The materials science community often deals with just such multiscale problems, i.e. problems that at the same time concern macroscale properties such as hardness, colour and ductility, which in turn heavily relies on the microscale (electrons and atoms). In this community, multiscale modelling is often referred to as a solution to bridge existing gaps between “first-principles” theoretical approaches and experiments. The strategy, or aim, of multiscale materials modelling is to connect data from different distinguishable levels of models, either in a sequential or a concurrent manner. Generally, these levels are i) quantum mechanical models, which concern electrons, ii) molecular dynamics models, which concern the movement of atoms and molecules, iii) coarse graining models, which concerns groups of atoms/molecules, iv) continuum models, and finally, v) the level of device modelling. Each of these levels is capable of describing a certain time- and length scale, and multiscale materials modelling is thereby often visualized schematically in the form of a “multiscale ladder” or a “multiscale staircase”.

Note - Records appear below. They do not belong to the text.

-- ==== Sys2Proof/Safety.lean ====
section
/-! DEFINITION. The terms of the safety claims: the invariants of R46 (10_state.md) in the form every step keeps, the
states a machine can come to, and the classes of operations the whole-machine rules speak of. -/

namespace Sys2Proof.Safety

open Sys2Proof.Machine

/-- A record the block produces: TYPE 1 to 4 (R103, R104, I10). -/
def typedRecord (r : Record) : Bool := decide (1 ≤ r.typeCode.toNat ∧ r.typeCode.toNat ≤ 4)

/-- What holds between operations while the block runs (EN = 1): the configuration passed the enable check and is
frozen (R45, R342), the filter's queue is short of a window, and in SYNC the phase lies in its bit (R46). R46 states
these two of every reachable state; they rest on R45's freeze, so they are kept here under EN = 1
(notes/assumptions/12.md). A bit not yet sampled is still before its sample point (R145) and has its full length: only
an early edge shortens a bit, and only a sampled one (R144, R148, R149). -/
structure Running (s : State) : Prop where
  config : configOk s.cfg = true
  queueShort : s.gf.rq.length < s.window
  phaseInBit : s.cr.crm = .sync → s.cr.ph.toNat < s.cr.blen.toNat ∧ s.cr.blen.toNat ≤ s.cfg.nbp.toNat
  unsampledBeforePoint : s.cr.crm = .sync → s.cr.smp = false → s.cr.ph.toNat < s.cfg.spo.toNat
  unsampledFull : s.cr.crm = .sync → s.cr.smp = false → s.cr.blen = s.cfg.nbp

/-- The invariant (R46, the record types of R103, and what it takes to keep them). -/
structure Inv (s : State) : Prop where
  running : s.ctrl.en = true → Running s
  runShort : s.ds.cnt.toNat ≤ 5
  fieldCount : s.cc.rxn.toNat ≤ 15
  regionInSync : s.ds.dsAct = true → s.cr.crm = .sync
  phaseInRegion : s.cc.crcph = .cover ∨ s.cc.crcph = .recv → s.ds.dsAct = true
  sofUnsampled : s.cr.sofp = true → s.cr.smp = false
  queueFits : s.evq.length ≤ s.params.evqDepth
  endRequested : s.ds.endp = true → s.ds.dsAct = true ∧ s.cc.crcph = .done
  stopInCover : s.cc.stopp = true → s.cc.crcph = .cover
  coverCount : s.cc.crcph = .cover → s.cc.rxn = 0#4
  captureCount : s.cc.crcph = .recv → s.cc.rxn.toNat < 15
  huntCleared : s.cr.crm = .hunt →
    s.cr.ph = 0#16 ∧ s.cr.blen = 0#16 ∧ s.cr.smp = false ∧ s.cr.rsy = false ∧ s.cr.sofp = false
  recordsTyped : ∀ r ∈ s.evq, typedRecord r = true

/-- R46 word for word, its eight bullets, with no regard to EN. -/
def AsWorded (s : State) : Prop :=
  s.gf.rq.length ≤ s.window - 1 ∧
  (s.cr.crm = .sync → s.cr.ph.toNat < s.cr.blen.toNat ∧ s.cr.blen.toNat ≤ s.cfg.nbp.toNat) ∧
  s.ds.cnt.toNat ≤ 5 ∧ s.cc.rxn.toNat ≤ 15 ∧
  (s.ds.dsAct = true → s.cr.crm = .sync) ∧
  (s.cc.crcph = .cover ∨ s.cc.crcph = .recv → s.ds.dsAct = true) ∧
  (s.cr.sofp = true → s.cr.smp = false) ∧
  s.evq.length ≤ s.params.evqDepth

/-- R214 to R217: the next data bit of the region is the 15th of the CRC field and is compared. The second case, the first
bit of a field with 14 already counted, is one no run reaches. -/
def comparisonDue (s : State) : Prop :=
  s.cr.crm = .sync ∧ s.ds.dsAct = true ∧ s.cc.rxn = 14#4 ∧
    (s.cc.crcph = .recv ∨ (s.cc.crcph = .cover ∧ s.cc.stopp = true))

/-- The states a machine with legal parameters can come to, whatever the host does (R70). -/
inductive Reachable : State → Prop where
  | reset (p : Config.Params) (h : HostPort) : p.wf = true → Reachable (State.resetWith p h)
  | step (s t : State) : Reachable s → Machine.step s = .next t → Reachable t

/-- The operation answers a next state in which the host has been returned `w` and nothing else is changed. -/
def Returns (i : Instr) (s : State) (w : Word) : Prop :=
  exec i s = .next { s with host := { s.host with returned := s.host.returned ++ [w] } }

/-- R65: a read of a defined register. -/
def definedRead : Instr → Bool
  | .rdId => true
  | .wrId _ => false
  | .rdCtrl => true
  | .wrCtrl _ => false
  | .rdStatus => true
  | .wrStatus _ => false
  | .rdHthr => true
  | .wrHthr _ => false
  | .rdLthr => true
  | .wrLthr _ => false
  | .rdNbp => true
  | .wrNbp _ => false
  | .rdSpo => true
  | .wrSpo _ => false
  | .rdSjw => true
  | .wrSjw _ => false
  | .rdMgw => true
  | .wrMgw _ => false
  | .rdCrc => true
  | .wrCrc _ => false
  | .rdRxcrc => true
  | .wrRxcrc _ => false
  | .rdCrcdin => true
  | .wrCrcdin _ => false
  | .rdCmd => true
  | .wrCmd _ => false
  | .rdEvtHead => true
  | .wrEvtHead _ => false
  | .rdEvtAux => true
  | .wrEvtAux _ => false
  | .rdEvtTlo => true
  | .wrEvtTlo _ => false
  | .rdEvtThi => true
  | .wrEvtThi _ => false
  | .rdEvtCnt => true
  | .wrEvtCnt _ => false
  | .rdTimeLo => true
  | .wrTimeLo _ => false
  | .rdTimeHi => true
  | .wrTimeHi _ => false
  | .rdGlitchCnt => true
  | .wrGlitchCnt _ => false
  | .rdIrqen => true
  | .wrIrqen _ => false
  | .rdSample => true
  | .wrSample _ => false
  | .rdCrstate => true
  | .wrCrstate _ => false
  | .rdDsstate => true
  | .wrDsstate _ => false
  | .rdIdlecnt => true
  | .wrIdlecnt _ => false
  | .rdReserved68 _ => false
  | .rdReserved70 _ => false
  | .rdReserved80 _ => false
  | .wrReserved68 _ _ => false
  | .wrReserved70 _ _ => false
  | .wrReserved80 _ _ => false
  | .cmdNop => false
  | .cmdPop => false
  | .cmdFlush => false
  | .cmdCrcClear => false
  | .cmdCrcFeed _ => false
  | .cmdCrcStop => false
  | .cmdRelease => false
  | .cmdGlitchClr => false
  | .cmdReset => false
  | .cmdReserved _ => false

/-- R241: a write to a read-only register. -/
def readOnlyWrite : Instr → Bool
  | .rdId => false
  | .wrId _ => true
  | .rdCtrl => false
  | .wrCtrl _ => false
  | .rdStatus => false
  | .wrStatus _ => false
  | .rdHthr => false
  | .wrHthr _ => false
  | .rdLthr => false
  | .wrLthr _ => false
  | .rdNbp => false
  | .wrNbp _ => false
  | .rdSpo => false
  | .wrSpo _ => false
  | .rdSjw => false
  | .wrSjw _ => false
  | .rdMgw => false
  | .wrMgw _ => false
  | .rdCrc => false
  | .wrCrc _ => true
  | .rdRxcrc => false
  | .wrRxcrc _ => true
  | .rdCrcdin => false
  | .wrCrcdin _ => false
  | .rdCmd => false
  | .wrCmd _ => false
  | .rdEvtHead => false
  | .wrEvtHead _ => true
  | .rdEvtAux => false
  | .wrEvtAux _ => true
  | .rdEvtTlo => false
  | .wrEvtTlo _ => true
  | .rdEvtThi => false
  | .wrEvtThi _ => true
  | .rdEvtCnt => false
  | .wrEvtCnt _ => true
  | .rdTimeLo => false
  | .wrTimeLo _ => true
  | .rdTimeHi => false
  | .wrTimeHi _ => true
  | .rdGlitchCnt => false
  | .wrGlitchCnt _ => true
  | .rdIrqen => false
  | .wrIrqen _ => false
  | .rdSample => false
  | .wrSample _ => false
  | .rdCrstate => false
  | .wrCrstate _ => true
  | .rdDsstate => false
  | .wrDsstate _ => true
  | .rdIdlecnt => false
  | .wrIdlecnt _ => true
  | .rdReserved68 _ => false
  | .rdReserved70 _ => false
  | .rdReserved80 _ => false
  | .wrReserved68 _ _ => false
  | .wrReserved70 _ _ => false
  | .wrReserved80 _ _ => false
  | .cmdNop => false
  | .cmdPop => false
  | .cmdFlush => false
  | .cmdCrcClear => false
  | .cmdCrcFeed _ => false
  | .cmdCrcStop => false
  | .cmdRelease => false
  | .cmdGlitchClr => false
  | .cmdReset => false
  | .cmdReserved _ => false

/-- R247: a write to one of the six configuration registers. -/
def configWrite : Instr → Bool
  | .rdId => false
  | .wrId _ => false
  | .rdCtrl => false
  | .wrCtrl _ => false
  | .rdStatus => false
  | .wrStatus _ => false
  | .rdHthr => false
  | .wrHthr _ => true
  | .rdLthr => false
  | .wrLthr _ => true
  | .rdNbp => false
  | .wrNbp _ => true
  | .rdSpo => false
  | .wrSpo _ => true
  | .rdSjw => false
  | .wrSjw _ => true
  | .rdMgw => false
  | .wrMgw _ => true
  | .rdCrc => false
  | .wrCrc _ => false
  | .rdRxcrc => false
  | .wrRxcrc _ => false
  | .rdCrcdin => false
  | .wrCrcdin _ => false
  | .rdCmd => false
  | .wrCmd _ => false
  | .rdEvtHead => false
  | .wrEvtHead _ => false
  | .rdEvtAux => false
  | .wrEvtAux _ => false
  | .rdEvtTlo => false
  | .wrEvtTlo _ => false
  | .rdEvtThi => false
  | .wrEvtThi _ => false
  | .rdEvtCnt => false
  | .wrEvtCnt _ => false
  | .rdTimeLo => false
  | .wrTimeLo _ => false
  | .rdTimeHi => false
  | .wrTimeHi _ => false
  | .rdGlitchCnt => false
  | .wrGlitchCnt _ => false
  | .rdIrqen => false
  | .wrIrqen _ => false
  | .rdSample => false
  | .wrSample _ => false
  | .rdCrstate => false
  | .wrCrstate _ => false
  | .rdDsstate => false
  | .wrDsstate _ => false
  | .rdIdlecnt => false
  | .wrIdlecnt _ => false
  | .rdReserved68 _ => false
  | .rdReserved70 _ => false
  | .rdReserved80 _ => false
  | .wrReserved68 _ _ => false
  | .wrReserved70 _ _ => false
  | .wrReserved80 _ _ => false
  | .cmdNop => false
  | .cmdPop => false
  | .cmdFlush => false
  | .cmdCrcClear => false
  | .cmdCrcFeed _ => false
  | .cmdCrcStop => false
  | .cmdRelease => false
  | .cmdGlitchClr => false
  | .cmdReset => false
  | .cmdReserved _ => false

/-- R269: an access to a reserved offset. -/
def reservedAccess : Instr → Bool
  | .rdId => false
  | .wrId _ => false
  | .rdCtrl => false
  | .wrCtrl _ => false
  | .rdStatus => false
  | .wrStatus _ => false
  | .rdHthr => false
  | .wrHthr _ => false
  | .rdLthr => false
  | .wrLthr _ => false
  | .rdNbp => false
  | .wrNbp _ => false
  | .rdSpo => false
  | .wrSpo _ => false
  | .rdSjw => false
  | .wrSjw _ => false
  | .rdMgw => false
  | .wrMgw _ => false
  | .rdCrc => false
  | .wrCrc _ => false
  | .rdRxcrc => false
  | .wrRxcrc _ => false
  | .rdCrcdin => false
  | .wrCrcdin _ => false
  | .rdCmd => false
  | .wrCmd _ => false
  | .rdEvtHead => false
  | .wrEvtHead _ => false
  | .rdEvtAux => false
  | .wrEvtAux _ => false
  | .rdEvtTlo => false
  | .wrEvtTlo _ => false
  | .rdEvtThi => false
  | .wrEvtThi _ => false
  | .rdEvtCnt => false
  | .wrEvtCnt _ => false
  | .rdTimeLo => false
  | .wrTimeLo _ => false
  | .rdTimeHi => false
  | .wrTimeHi _ => false
  | .rdGlitchCnt => false
  | .wrGlitchCnt _ => false
  | .rdIrqen => false
  | .wrIrqen _ => false
  | .rdSample => false
  | .wrSample _ => false
  | .rdCrstate => false
  | .wrCrstate _ => false
  | .rdDsstate => false
  | .wrDsstate _ => false
  | .rdIdlecnt => false
  | .wrIdlecnt _ => false
  | .rdReserved68 _ => true
  | .rdReserved70 _ => true
  | .rdReserved80 _ => true
  | .wrReserved68 _ _ => true
  | .wrReserved70 _ _ => true
  | .wrReserved80 _ _ => true
  | .cmdNop => false
  | .cmdPop => false
  | .cmdFlush => false
  | .cmdCrcClear => false
  | .cmdCrcFeed _ => false
  | .cmdCrcStop => false
  | .cmdRelease => false
  | .cmdGlitchClr => false
  | .cmdReset => false
  | .cmdReserved _ => false

/-- The command an operation is: a `cmd` row, or the command a CMD write carries (R250). -/
def commandOf : Instr → Option Command
  | .rdId => none
  | .wrId _ => none
  | .rdCtrl => none
  | .wrCtrl _ => none
  | .rdStatus => none
  | .wrStatus _ => none
  | .rdHthr => none
  | .wrHthr _ => none
  | .rdLthr => none
  | .wrLthr _ => none
  | .rdNbp => none
  | .wrNbp _ => none
  | .rdSpo => none
  | .wrSpo _ => none
  | .rdSjw => none
  | .wrSjw _ => none
  | .rdMgw => none
  | .wrMgw _ => none
  | .rdCrc => none
  | .wrCrc _ => none
  | .rdRxcrc => none
  | .wrRxcrc _ => none
  | .rdCrcdin => none
  | .wrCrcdin _ => none
  | .rdCmd => none
  | .wrCmd v => some (decodeCommand v)
  | .rdEvtHead => none
  | .wrEvtHead _ => none
  | .rdEvtAux => none
  | .wrEvtAux _ => none
  | .rdEvtTlo => none
  | .wrEvtTlo _ => none
  | .rdEvtThi => none
  | .wrEvtThi _ => none
  | .rdEvtCnt => none
  | .wrEvtCnt _ => none
  | .rdTimeLo => none
  | .wrTimeLo _ => none
  | .rdTimeHi => none
  | .wrTimeHi _ => none
  | .rdGlitchCnt => none
  | .wrGlitchCnt _ => none
  | .rdIrqen => none
  | .wrIrqen _ => none
  | .rdSample => none
  | .wrSample _ => none
  | .rdCrstate => none
  | .wrCrstate _ => none
  | .rdDsstate => none
  | .wrDsstate _ => none
  | .rdIdlecnt => none
  | .wrIdlecnt _ => none
  | .rdReserved68 _ => none
  | .rdReserved70 _ => none
  | .rdReserved80 _ => none
  | .wrReserved68 _ _ => none
  | .wrReserved70 _ _ => none
  | .wrReserved80 _ _ => none
  | .cmdNop => some .nop
  | .cmdPop => some .pop
  | .cmdFlush => some .flush
  | .cmdCrcClear => some .crcClear
  | .cmdCrcFeed nm1 => some (.crcFeed nm1)
  | .cmdCrcStop => some .crcStop
  | .cmdRelease => some .release
  | .cmdGlitchClr => some .glitchClr
  | .cmdReset => some .reset
  | .cmdReserved v => some (.reserved v)

/-- A write of SAMPLE. -/
def sampleWrite : Instr → Bool
  | .rdId => false
  | .wrId _ => false
  | .rdCtrl => false
  | .wrCtrl _ => false
  | .rdStatus => false
  | .wrStatus _ => false
  | .rdHthr => false
  | .wrHthr _ => false
  | .rdLthr => false
  | .wrLthr _ => false
  | .rdNbp => false
  | .wrNbp _ => false
  | .rdSpo => false
  | .wrSpo _ => false
  | .rdSjw => false
  | .wrSjw _ => false
  | .rdMgw => false
  | .wrMgw _ => false
  | .rdCrc => false
  | .wrCrc _ => false
  | .rdRxcrc => false
  | .wrRxcrc _ => false
  | .rdCrcdin => false
  | .wrCrcdin _ => false
  | .rdCmd => false
  | .wrCmd _ => false
  | .rdEvtHead => false
  | .wrEvtHead _ => false
  | .rdEvtAux => false
  | .wrEvtAux _ => false
  | .rdEvtTlo => false
  | .wrEvtTlo _ => false
  | .rdEvtThi => false
  | .wrEvtThi _ => false
  | .rdEvtCnt => false
  | .wrEvtCnt _ => false
  | .rdTimeLo => false
  | .wrTimeLo _ => false
  | .rdTimeHi => false
  | .wrTimeHi _ => false
  | .rdGlitchCnt => false
  | .wrGlitchCnt _ => false
  | .rdIrqen => false
  | .wrIrqen _ => false
  | .rdSample => false
  | .wrSample _ => true
  | .rdCrstate => false
  | .wrCrstate _ => false
  | .rdDsstate => false
  | .wrDsstate _ => false
  | .rdIdlecnt => false
  | .wrIdlecnt _ => false
  | .rdReserved68 _ => false
  | .rdReserved70 _ => false
  | .rdReserved80 _ => false
  | .wrReserved68 _ _ => false
  | .wrReserved70 _ _ => false
  | .wrReserved80 _ _ => false
  | .cmdNop => false
  | .cmdPop => false
  | .cmdFlush => false
  | .cmdCrcClear => false
  | .cmdCrcFeed _ => false
  | .cmdCrcStop => false
  | .cmdRelease => false
  | .cmdGlitchClr => false
  | .cmdReset => false
  | .cmdReserved _ => false

/-- A write of CTRL. -/
def ctrlWrite : Instr → Bool
  | .rdId => false
  | .wrId _ => false
  | .rdCtrl => false
  | .wrCtrl _ => true
  | .rdStatus => false
  | .wrStatus _ => false
  | .rdHthr => false
  | .wrHthr _ => false
  | .rdLthr => false
  | .wrLthr _ => false
  | .rdNbp => false
  | .wrNbp _ => false
  | .rdSpo => false
  | .wrSpo _ => false
  | .rdSjw => false
  | .wrSjw _ => false
  | .rdMgw => false
  | .wrMgw _ => false
  | .rdCrc => false
  | .wrCrc _ => false
  | .rdRxcrc => false
  | .wrRxcrc _ => false
  | .rdCrcdin => false
  | .wrCrcdin _ => false
  | .rdCmd => false
  | .wrCmd _ => false
  | .rdEvtHead => false
  | .wrEvtHead _ => false
  | .rdEvtAux => false
  | .wrEvtAux _ => false
  | .rdEvtTlo => false
  | .wrEvtTlo _ => false
  | .rdEvtThi => false
  | .wrEvtThi _ => false
  | .rdEvtCnt => false
  | .wrEvtCnt _ => false
  | .rdTimeLo => false
  | .wrTimeLo _ => false
  | .rdTimeHi => false
  | .wrTimeHi _ => false
  | .rdGlitchCnt => false
  | .wrGlitchCnt _ => false
  | .rdIrqen => false
  | .wrIrqen _ => false
  | .rdSample => false
  | .wrSample _ => false
  | .rdCrstate => false
  | .wrCrstate _ => false
  | .rdDsstate => false
  | .wrDsstate _ => false
  | .rdIdlecnt => false
  | .wrIdlecnt _ => false
  | .rdReserved68 _ => false
  | .rdReserved70 _ => false
  | .rdReserved80 _ => false
  | .wrReserved68 _ _ => false
  | .wrReserved70 _ _ => false
  | .wrReserved80 _ _ => false
  | .cmdNop => false
  | .cmdPop => false
  | .cmdFlush => false
  | .cmdCrcClear => false
  | .cmdCrcFeed _ => false
  | .cmdCrcStop => false
  | .cmdRelease => false
  | .cmdGlitchClr => false
  | .cmdReset => false
  | .cmdReserved _ => false

end Sys2Proof.Safety
end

One of the key obstacles in multiscale materials modelling is to link and harmonize the different models. In some cases, the link between different levels of models can be obvious and made using empirical approaches. Here, constitutive relations, often based on very simplistic ideas such as linearization, or symmetry, plays an important role. However, extending these simple empirical approaches to be used for more complex systems, where discrete and finite size effects are of importance, has been proven difficult.

In this talk, I will present and discuss common methods used in materials chemistry to link the various levels of models. Both simple (linearized) models and more complex multi-dimensional approaches will be discussed, as well as how this emerging field opens up new opportunities for research collaboration with other disciplines, such as computer science.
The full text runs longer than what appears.